* **Exercise requirements**
Whichever lines of the entries hold the word "opens" should be identified and copied.

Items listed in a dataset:
.....
-- ==== Sys2Proof/Tests/Slice0.lean ====
section
/-!
SUPPORT. Tests of the model: ill-formed commands that the check refuses, single steps whose results the spec or a standard gives, and for
every obligation with hypotheses states and operands that meet them.
-/

namespace Sys2Proof.Tests

open Sys2Proof.Machine

set_option maxRecDepth 100000

/-! ### Small states -/

/-- Bytes as words of memory from a word address on. -/
def putCode (a : Nat) (b : List Nat) (s : State) : State :=
  forEach ((b.length + 3) / 4) (fun t j => t.mwrite (a + 4 * j) ⟨Tag.raw, BitVec.ofNat 32 (leNat ((b.drop (4 * j)).take 4))⟩) s

/-- The machine after reset with every domain ON. -/
def live : State := forEach 32 (fun t d => t.setDom d (fun x => { x with st := .on })) State.reset

/-- A state with fields set. -/
def fields (l : List (Fld × Nat)) (s : State) : State := l.foldl (fun t p => t.setFld p.1 p.2) s

/-- The machine after reset with C0's domain ON, as BOOT leaves it. -/
def coreOn : State := State.reset.setDom 1 (fun x => { x with st := .on })

/-- C0 in a task at the start of its near instruction store, which holds the bytes; its W registers from w0 on. -/
def coreWith (bytes : List Nat) (w : List TWord) : State :=
  (putCode 0x01000000 bytes coreOn).setCore 0 (fun k =>
    let v := forEach w.length (fun v i => updN v i (fun _ => w.getD i TWord.nil0)) k.w
    { k with
      pc := 0x01000000, task := 3, prio := 1, stampDue := false
      w := v, ew := forEach 32 (fun e i => updN e i (fun _ => echoBits (nth v i TWord.nil0))) k.ew })

/-- A word for tests. -/
def nat (n : Nat) : TWord := TWord.nat n
def int (z : Int) : TWord := TWord.int z
def ptr (n : Nat) : TWord := ⟨Tag.ptr, BitVec.ofNat 32 n⟩

/-- Something of the next state, none where there is none. -/
def after {α : Type} (o : Out) (f : State → α) : Option α :=
  match o with
  | .next t => some (f t)
  | .fault _ => none
  | .refused _ => none

/-- The pause, a job, an output, a channel's diagnosis of a state changed. -/
def paused (p : Pause) (s : State) : State := { s with pwr := { s.pwr with pause := p } }

/-- A dip; a class F halt; the logic unpowered: the three states in which stores stop. -/
def dipped : State := paused (.dip 0) live
def haltedF : State := { live with win := { live.win with fhalt := true } }
def unpow : State := live.setGrp 2 (fun x => { x with reversed := true })

/-! ### Frames, tasks and stores -/

theorem witness_FrontCommandSteps : State.reset.pending = [] ∧ State.reset.pwr.pause = .run ∧ ({ State.reset with pending := [.sealDeadline] }).pending = [.sealDeadline] := by
  decide

/-- A state whose queue is empty is canonical, and its step a next state. -/
theorem witness_StepKeepsCanonical : State.reset.canonical ∧ ∃ t, step State.reset = .next t := ⟨by constructor <;> decide, _, rfl⟩

theorem witness_CommandsKeepTheQueue : ∃ t, exec .linkReset live = .next t := ⟨_, rfl⟩

theorem witness_EdgesAloneMoveFrame : movesFrame .linkReset = false ∧ (∃ t, exec .linkReset haltedF = .next t) ∧ haltedF.win.fhalt = true :=
  ⟨rfl, ⟨_, rfl⟩, rfl⟩

theorem witness_EdgesAndDeadlines :
    live.pwr.pause = .run ∧ live.unpowered = false ∧ (live.observe [(.plUj 0, 400000)]).clampUnchecked = false ∧ live.netTime = false ∧
    live.frameRuns = true ∧ (paused (.resume 0 true (some 5)) live).pwr.pause = .resume 0 true (some 5) ∧
    (paused (.resume 0 true (some 5)) live).unpowered = false ∧ unpow.frameRuns = false ∧ dipped.frameRuns = false ∧ unpow.unpowered = true := by decide
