-- ==== Sys2Proof/Machine/Gates.lean ====
section
/-! DEFINITION. The Section Controller's gate side (02): position and pulses, the start and the ends of a motion, a gate at rest,
clearing a fault, modes and manual drives. -/
namespace Sys2Proof

/-! ## The start and the end of a motion -/

/-- The end of a gate motion: both gate latches reset, stroke and stall channels IDLE, the gate state and position as given (02 R30). -/
def Block.endMotion (b : Block) (k : Fin 5) (gate : GateState) (position : Option Nat) : Block :=
  let t := b.timer k
  ((b.latch k latchNone latchGates).setTimer k { t with stroke := t.stroke.stop, stall := t.stall.stop }).setSec k
    { b.sec k with gate := gate, position := position }

/-- A motion that ends with the gate STOPPED "with its position as counted" (02 R33, R38). -/
def Block.stopMotion (b : Block) (k : Fin 5) : Block := b.endMotion k .stopped (b.sec k).position

/-- A running motion stopped; a gate at rest is left (02 R37, R38). -/
def Block.stopIfMoving (b : Block) (k : Fin 5) : Block := if (b.sec k).moving then b.stopMotion k else b

/-- The remaining travel of a motion (02 R29). -/
def remainingTravel (stroke : Nat) (dir : Travel) (position : Option Nat) : Nat :=
  match position, dir with
  | none, _ => stroke
  | some p, .opens => stroke - p
  | some p, .closes => p

/-- The load of the stroke channel: "A load above 65535 is held at 65535" (02 R29). -/
def strokeLoad (cfg : SectionCfg) (dir : Travel) (position : Option Nat) : Nat :=
  min (remainingTravel cfg.stroke dir position + cfg.margin) 65535

/-- The gate state of a motion. -/
def Travel.motion (dir : Travel) : GateState :=
  match dir with
  | .opens => .opening
  | .closes => .closing

/-- The latch a motion sets. -/
def Travel.latch (dir : Travel) : DriveLatches :=
  match dir with
  | .opens => latchGateOpen
  | .closes => latchGateClose

/-- The acceptance of a motion (02 R29). -/
def Block.startMotion (b : Block) (k : Fin 5) (dir : Travel) : Block :=
  let cfg := b.config.sections[k]
  let t := b.timer k
  let x := b.sec k
  ((b.setTimer k { t with stroke := t.stroke.strokeStart (strokeLoad cfg dir x.position), stall := t.stall.stallStart cfg.stallTicks }).latch k
    dir.latch latchNone).setSec k { x with travel := dir, gate := dir.motion }

/-! ## Opening and closing -/

/-- The answer of a request that passes its own checks and then those of R26, and starts an opening (02 R26, 01 R9, 04 R67). -/
def Block.openChecked (b : Block) (k : Fin 5) : Answer :=
  if b.nearSluiceOpen k then .plain .inProgress b
  else if !b.gateLevel k then .plain .notLevel b
  else
    match b.reading (.head k) with
    | some true => .plain .accepted (b.startMotion k .opens).refreshSignals
    | some false => .plain .sensorDisagree (b.headFault k)
    | none => .plain .sensorDisagree b

/-- Whether the gate-line beam refuses a closing: broken, or with no reading (02 R28, 04 R67). -/
def Block.beamRefuses (b : Block) (k : Fin 5) : Bool := b.reading (.beam k) != some false

/-- The answer of a closing request at its beam check (02 R28, R42). -/
def Block.closeChecked (b : Block) (k : Fin 5) : Answer :=
  if b.beamRefuses k then .plain .lineBlocked b else .plain .accepted (b.startMotion k .closes).refreshSignals

/-- The checks that OPEN GATE and CLOSE GATE share, after the argument; `there` is the state the request asks for (02 R27, R28). -/
def Block.motionCheck (b : Block) (lk : Link) (k : Fin 5) (there : GateState) : Option OutcomeCode :=
  let x := b.sec k
  if b.cond.condition ≠ .service then some .wrongCondition
  else if !x.heldBy lk then some .notHolder
  else if x.mode = .manual then some .manualActive
  else if x.fault.isSome then some .faultPending
  else if x.moving then some .inProgress
  else if x.gate = there then some .already
  else if b.reachOut k then some .reachOut
  else none

/-- OPEN GATE k (02 R27). -/
def ownOpenGate (lk : Link) (kByte : Byte) (b : Block) : Answer :=
  match b.sectionArg kByte with
  | none => .plain .badArgument b
  | some k =>
    match b.motionCheck lk k .opened with
    | some o => .plain o b
    | none => if b.redNotProven k then .plain .lampFail b else b.openChecked k

/-- CLOSE GATE k (02 R28). -/
def ownCloseGate (lk : Link) (kByte : Byte) (b : Block) : Answer :=
  match b.sectionArg kByte with
  | none => .plain .badArgument b
  | some k =>
    match b.motionCheck lk k .closed with
    | some o => .plain o b
    | none => b.closeChecked k

/-- A stop asked for: DONE with a motion running, ALREADY at rest (02 R33, R42). -/
def Block.haltGate (b : Block) (k : Fin 5) : Answer :=
  if (b.sec k).moving then .plain .done (b.stopMotion k).refreshSignals else .plain .already b

/-- STOP GATE k (02 R33). -/
def ownStopGate (lk : Link) (kByte : Byte) (b : Block) : Answer :=
  match b.sectionArg kByte with
  | none => .plain .badArgument b
  | some k => if !(b.sec k).heldBy lk then .plain .notHolder b else b.haltGate k

/-- CLEAR FAULT k (02 R40). Its FAULT_PENDING names the condition of R40's table that still holds (02, Recovering a faulted section),
carried in the payload (11 R191): of two that hold, the first in R40's order (log 39). -/
def ownClearFault (lk : Link) (kByte : Byte) (b : Block) : Answer :=
  match b.sectionArg kByte with
  | none => .plain .badArgument b
  | some k =>
    let x := b.sec k
    if !x.heldBy lk then .plain .notHolder b
    else if x.fault.isNone then .plain .already b
    else if b.limitsRefuse k then .naming .faultPending (.faultCondition .bothLimits) b
    else if x.sluice = .fault ∧ b.reading (.paddle k) ≠ some true then .naming .faultPending (.faultCondition .sluiceNotShut) b
    else .plain .done (b.setSec k { x with fault := none, sluice := if x.sluice = .fault then .shut else x.sluice })

/-- SET MANUAL k (02 R41). -/
def ownSetManual (lk : Link) (kByte : Byte) (b : Block) : Answer :=
  match b.sectionArg kByte with
  | none => .plain .badArgument b
  | some k =>
    let x := b.sec k
    if !x.heldBy lk then .plain .notHolder b
    else if x.mode = .manual then .plain .already b
    else if x.moving || x.transfer.isSome then .plain .inProgress b
    else .plain .done (b.setSec k { x with mode := .manual })

/-- SET AUTO k (02 R41). -/
def ownSetAuto (lk : Link) (kByte : Byte) (b : Block) : Answer :=
  match b.sectionArg kByte with
  | none => .plain .badArgument b
  | some k =>
    let x := b.sec k
    if !x.heldBy lk then .plain .notHolder b
    else if x.mode = .auto then .plain .already b
    else if x.moving || x.sluice != .shut then .plain .inProgress b
    else .plain .done (b.setSec k { x with mode := .auto })

/-! ## Manual drives -/

/-- The first checks of DRIVE GATE and DRIVE SLUICE, after the argument (02 R42, R43). -/
def Block.driveCheck (b : Block) (lk : Link) (k : Fin 5) : Option OutcomeCode :=
  let x := b.sec k
  if !x.heldBy lk then some .notHolder
  else if x.mode = .auto then some .notManual
  else if b.cond.condition = .stopped then some .wrongCondition
  else none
.....
* **Answer space**
  | some p, .opens => stroke - p
  | .opens => .opening
  | .opens => latchGateOpen
    | some true => .plain .accepted (b.startMotion k .opens).refreshSignals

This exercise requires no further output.